- _Problem to work on_:
Repeat each entry exactly.

- _Supplied records_:
'''
/-! ## A tick at the commit point (R289, R294, R296, R298, R302, R303, R305) -/

/-- The regime of the tick (R289). -/
def regimeNow (s : State) : Option Nat :=
  match s.watch.image with
  | some im => if s.watch.run ≠ 0 ∧ s.watch.ctlRegime < im.nReg then some s.watch.ctlRegime else none
  | none => none

/-- State of the tick's regime, 0 to 3 (Table 11-3). -/
def regimeSt (s : State) : Nat := match regimeNow s with | some g => (regOfWatch s g).st | none => 0

/-- `watch_state` of the record (Table 11-3). -/
def watchStateNow (s : State) : Nat := if s.watch.run = 2 ∧ regimeSt s = 3 then 4 else regimeSt s

/-- A feature is excluded: a mask bit of its channel, or a value that is not finite (R294). -/
def featExcluded (s : State) (i : Nat) (x : F32) : Bool :=
  let m := s.fe.settling ||| s.fe.rangeM ||| s.fe.cmM
  match s.watch.image with
  | some im => m.getLsbD (nth im.feats i {}).channel || !f32finite x
  | none => !f32finite x

/-- Weight of the features of a part (none: the aggregate; some g: group g) that pass a test. -/
def weightOf (im : WImage) (g : Option Nat) (p : Nat → Bool) : Nat :=
  (List.range im.feats.length).foldl (fun a i =>
    let f := nth im.feats i {}
    let inG := match g with | some k => f.groups.getLsbD k | none => true
    if inG && p i then a + f.weight else a) 0

/-- A score's NaN conditions that the commit logic knows: the state, the ticks of R298, too little included weight (R296, R298). -/
def scoreNan (s : State) (g : Option Nat) (ex : List Bool) : Bool :=
  match s.watch.image with
  | none => true
  | some im =>
    let inc := weightOf im g fun i => !nth ex i true
    s.watch.run == 0 || decide (regimeSt s ≤ 1) || decide (s.watch.ctxLeft ≠ 0) || inc == 0 ||
      decide (16 * inc < s.watch.params.minCover * weightOf im g fun _ => true)

/-- The tick is stale in its control state (R289). -/
def ctlStale (s : State) : Bool := !s.watch.ctlOk || decide (s.watch.params.ctlAge < s.watch.ctlAge)

/-- What the commit logic takes over from a committed record for the watch. -/
structure WatchTick where
  late : Bool
  poisoned : Bool
  forced : Bool
  flags : BitVec 16
  feats : List F32
  ps : List F16
  ex : List Bool
  score : F32
  groups : List F32
  resX : List F32
  resY : List F32
  entry : List Byte

/-! ### The passes (R295 to R297) -/

/-- The regime of the tick when its normalisation is fixed, which it is from LEARNING on (R291). -/
def scoredRegime (s : State) : Option Nat := (regimeNow s).filter fun g => decide (2 ≤ (regOfWatch s g).st)

/-- ŷ_i of the pass on area X or, with `y`, on area Y: what the image's network makes of the context ring, the control values and the regime
(R296; a free value, log 47). -/
def predicted (s : State) (im : WImage) (y : Bool) (i : Nat) : F32 :=
  Config.predict s.free y s.watch.ring (s.watch.ctlVals.take im.nCtl) (regimeNow s) i

/-- n_i of a feature (R295); a free value in a regime whose normalisation is not fixed. -/
def normOf (s : State) (feats : List F32) (i : Nat) : F32 :=
  match scoredRegime s with
  | some g => let r := regOfWatch s g; f32mul (f32sub (nth feats i 0) (tabGet 0 r.mu i)) (tabGet 0 r.rho i)
  | none => Config.freeW32 s.free (1024 + i)

/-- The residuals e_i = n_i − ŷ_i of a pass (R296). -/
def residuals (s : State) (y : Bool) (feats : List F32) : List F32 :=
  match s.watch.image with
  | none => []
  | some im => (List.range im.nFeat).map fun i => f32sub (normOf s feats i) (predicted s im y i)

/-- p_i = e_i² / (v_ri + 2^−20) with the residual variances of the pass's own area (R296). -/
def passScore (s : State) (y : Bool) (res : List F32) (i : Nat) : F32 :=
  let a := if y then s.watch.learned.areaY else s.watch.learned.areaX
  let e := nth res i 0
  let v := match scoredRegime s with | some g => tabGet one32 a.rv (256 * g + i) | none => one32
  f32div (f32mul e e) (f32add v 0x35800000)

/-- S or G_g of a pass: Σ w_i × p_i / Σ w_i over the included features of the part, in ascending feature order (R296). -/
def passSum (s : State) (y : Bool) (res : List F32) (g : Option Nat) (ex : List Bool) : F32 :=
  match s.watch.image with
  | none => nan32
  | some im =>
    let part := (List.range im.nFeat).filter fun i =>
      !nth ex i true && (match g with | some k => (nth im.feats i {}).groups.getLsbD k | none => true)
    let w (i : Nat) : F32 := f32ofInt (nth im.feats i {}).weight
    f32div (part.foldl (fun a i => f32add a (f32mul (w i) (passScore s y res i))) 0)
      (f32ofInt (weightOf im g fun i => !nth ex i true))

/-- A value of a fade: ((K − j) × old + j × new) / K, NaN when either is NaN; in frame K the new pass alone (R297). Each operation rounds
(DEDUCED, log 47). -/
def fadeMix (f : MFade) (old new : F32) : F32 :=
  if f.len ≤ f.j then new
  else if f32isNan old || f32isNan new then nan32
  else f32div (f32add (f32mul (f32ofInt (f.len - f.j : Nat)) old) (f32mul (f32ofInt f.j) new)) (f32ofInt f.len)

/-- The value that the record takes of the two passes: that of the live one, or both in a fade (R297). -/
def passValue (s : State) (x y : F32) : F32 :=
  let (old, new) := if s.watch.learned.liveY then (y, x) else (x, y)
  match s.watch.fade with
  | none => old
  | some f => fadeMix f old new

/-- What enters the context ring: n_i in E4M3 under the input scale and nearest even, with ŷ_i of the live model in place of an excluded
feature's (R295). -/
def ringEntry (s : State) (im : WImage) (feats : List F32) (ex : List Bool) : List Byte :=
  (List.range im.nFeat).map fun i =>
    let v := if nth ex i true then predicted s im s.watch.learned.liveY i else normOf s feats i
    BitVec.ofNat 8 (convElem .e4m3 .nearest true 0 (fpScale (Config.inputScale im.digest) (dec32 v))).1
'''
- _Result_:
/-! ## A tick at the commit point (R289, R294, R296, R298, R302, R303, R305) -/

/-- The regime of the tick (R289). -/
def regimeNow (s : State) : Option Nat :=
  match s.watch.image with
  | some im => if s.watch.run ≠ 0 ∧ s.watch.ctlRegime < im.nReg then some s.watch.ctlRegime else none
  | none => none

/-- State of the tick's regime, 0 to 3 (Table 11-3). -/
def regimeSt (s : State) : Nat := match regimeNow s with | some g => (regOfWatch s g).st | none => 0

/-- `watch_state` of the record (Table 11-3). -/
def watchStateNow (s : State) : Nat := if s.watch.run = 2 ∧ regimeSt s = 3 then 4 else regimeSt s

/-- A feature is excluded: a mask bit of its channel, or a value that is not finite (R294). -/
def featExcluded (s : State) (i : Nat) (x : F32) : Bool :=
  let m := s.fe.settling ||| s.fe.rangeM ||| s.fe.cmM
  match s.watch.image with
  | some im => m.getLsbD (nth im.feats i {}).channel || !f32finite x
  | none => !f32finite x

/-- Weight of the features of a part (none: the aggregate; some g: group g) that pass a test. -/
def weightOf (im : WImage) (g : Option Nat) (p : Nat → Bool) : Nat :=
  (List.range im.feats.length).foldl (fun a i =>
    let f := nth im.feats i {}
    let inG := match g with | some k => f.groups.getLsbD k | none => true
    if inG && p i then a + f.weight else a) 0

/-- A score's NaN conditions that the commit logic knows: the state, the ticks of R298, too little included weight (R296, R298). -/
def scoreNan (s : State) (g : Option Nat) (ex : List Bool) : Bool :=
  match s.watch.image with
  | none => true
  | some im =>
    let inc := weightOf im g fun i => !nth ex i true
    s.watch.run == 0 || decide (regimeSt s ≤ 1) || decide (s.watch.ctxLeft ≠ 0) || inc == 0 ||
      decide (16 * inc < s.watch.params.minCover * weightOf im g fun _ => true)

/-- The tick is stale in its control state (R289). -/
def ctlStale (s : State) : Bool := !s.watch.ctlOk || decide (s.watch.params.ctlAge < s.watch.ctlAge)

/-- What the commit logic takes over from a committed record for the watch. -/
structure WatchTick where
  late : Bool
  poisoned : Bool
  forced : Bool
  flags : BitVec 16
  feats : List F32
  ps : List F16
  ex : List Bool
  score : F32
  groups : List F32
  resX : List F32
  resY : List F32
  entry : List Byte

/-! ### The passes (R295 to R297) -/

/-- The regime of the tick when its normalisation is fixed, which it is from LEARNING on (R291). -/
def scoredRegime (s : State) : Option Nat := (regimeNow s).filter fun g => decide (2 ≤ (regOfWatch s g).st)

/-- ŷ_i of the pass on area X or, with `y`, on area Y: what the image's network makes of the context ring, the control values and the regime
(R296; a free value, log 47). -/
def predicted (s : State) (im : WImage) (y : Bool) (i : Nat) : F32 :=
  Config.predict s.free y s.watch.ring (s.watch.ctlVals.take im.nCtl) (regimeNow s) i

/-- n_i of a feature (R295); a free value in a regime whose normalisation is not fixed. -/
def normOf (s : State) (feats : List F32) (i : Nat) : F32 :=
  match scoredRegime s with
  | some g => let r := regOfWatch s g; f32mul (f32sub (nth feats i 0) (tabGet 0 r.mu i)) (tabGet 0 r.rho i)
  | none => Config.freeW32 s.free (1024 + i)

/-- The residuals e_i = n_i − ŷ_i of a pass (R296). -/
def residuals (s : State) (y : Bool) (feats : List F32) : List F32 :=
  match s.watch.image with
  | none => []
  | some im => (List.range im.nFeat).map fun i => f32sub (normOf s feats i) (predicted s im y i)

/-- p_i = e_i² / (v_ri + 2^−20) with the residual variances of the pass's own area (R296). -/
def passScore (s : State) (y : Bool) (res : List F32) (i : Nat) : F32 :=
  let a := if y then s.watch.learned.areaY else s.watch.learned.areaX
  let e := nth res i 0
  let v := match scoredRegime s with | some g => tabGet one32 a.rv (256 * g + i) | none => one32
  f32div (f32mul e e) (f32add v 0x35800000)

/-- S or G_g of a pass: Σ w_i × p_i / Σ w_i over the included features of the part, in ascending feature order (R296). -/
def passSum (s : State) (y : Bool) (res : List F32) (g : Option Nat) (ex : List Bool) : F32 :=
  match s.watch.image with
  | none => nan32
  | some im =>
    let part := (List.range im.nFeat).filter fun i =>
      !nth ex i true && (match g with | some k => (nth im.feats i {}).groups.getLsbD k | none => true)
    let w (i : Nat) : F32 := f32ofInt (nth im.feats i {}).weight
    f32div (part.foldl (fun a i => f32add a (f32mul (w i) (passScore s y res i))) 0)
      (f32ofInt (weightOf im g fun i => !nth ex i true))

/-- A value of a fade: ((K − j) × old + j × new) / K, NaN when either is NaN; in frame K the new pass alone (R297). Each operation rounds
(DEDUCED, log 47). -/
def fadeMix (f : MFade) (old new : F32) : F32 :=
  if f.len ≤ f.j then new
  else if f32isNan old || f32isNan new then nan32
  else f32div (f32add (f32mul (f32ofInt (f.len - f.j : Nat)) old) (f32mul (f32ofInt f.j) new)) (f32ofInt f.len)

/-- The value that the record takes of the two passes: that of the live one, or both in a fade (R297). -/
def passValue (s : State) (x y : F32) : F32 :=
  let (old, new) := if s.watch.learned.liveY then (y, x) else (x, y)
  match s.watch.fade with
  | none => old
  | some f => fadeMix f old new

/-- What enters the context ring: n_i in E4M3 under the input scale and nearest even, with ŷ_i of the live model in place of an excluded
feature's (R295). -/
def ringEntry (s : State) (im : WImage) (feats : List F32) (ex : List Bool) : List Byte :=
  (List.range im.nFeat).map fun i =>
    let v := if nth ex i true then predicted s im s.watch.learned.liveY i else normOf s feats i
    BitVec.ofNat 8 (convElem .e4m3 .nearest true 0 (fpScale (Config.inputScale im.digest) (dec32 v))).1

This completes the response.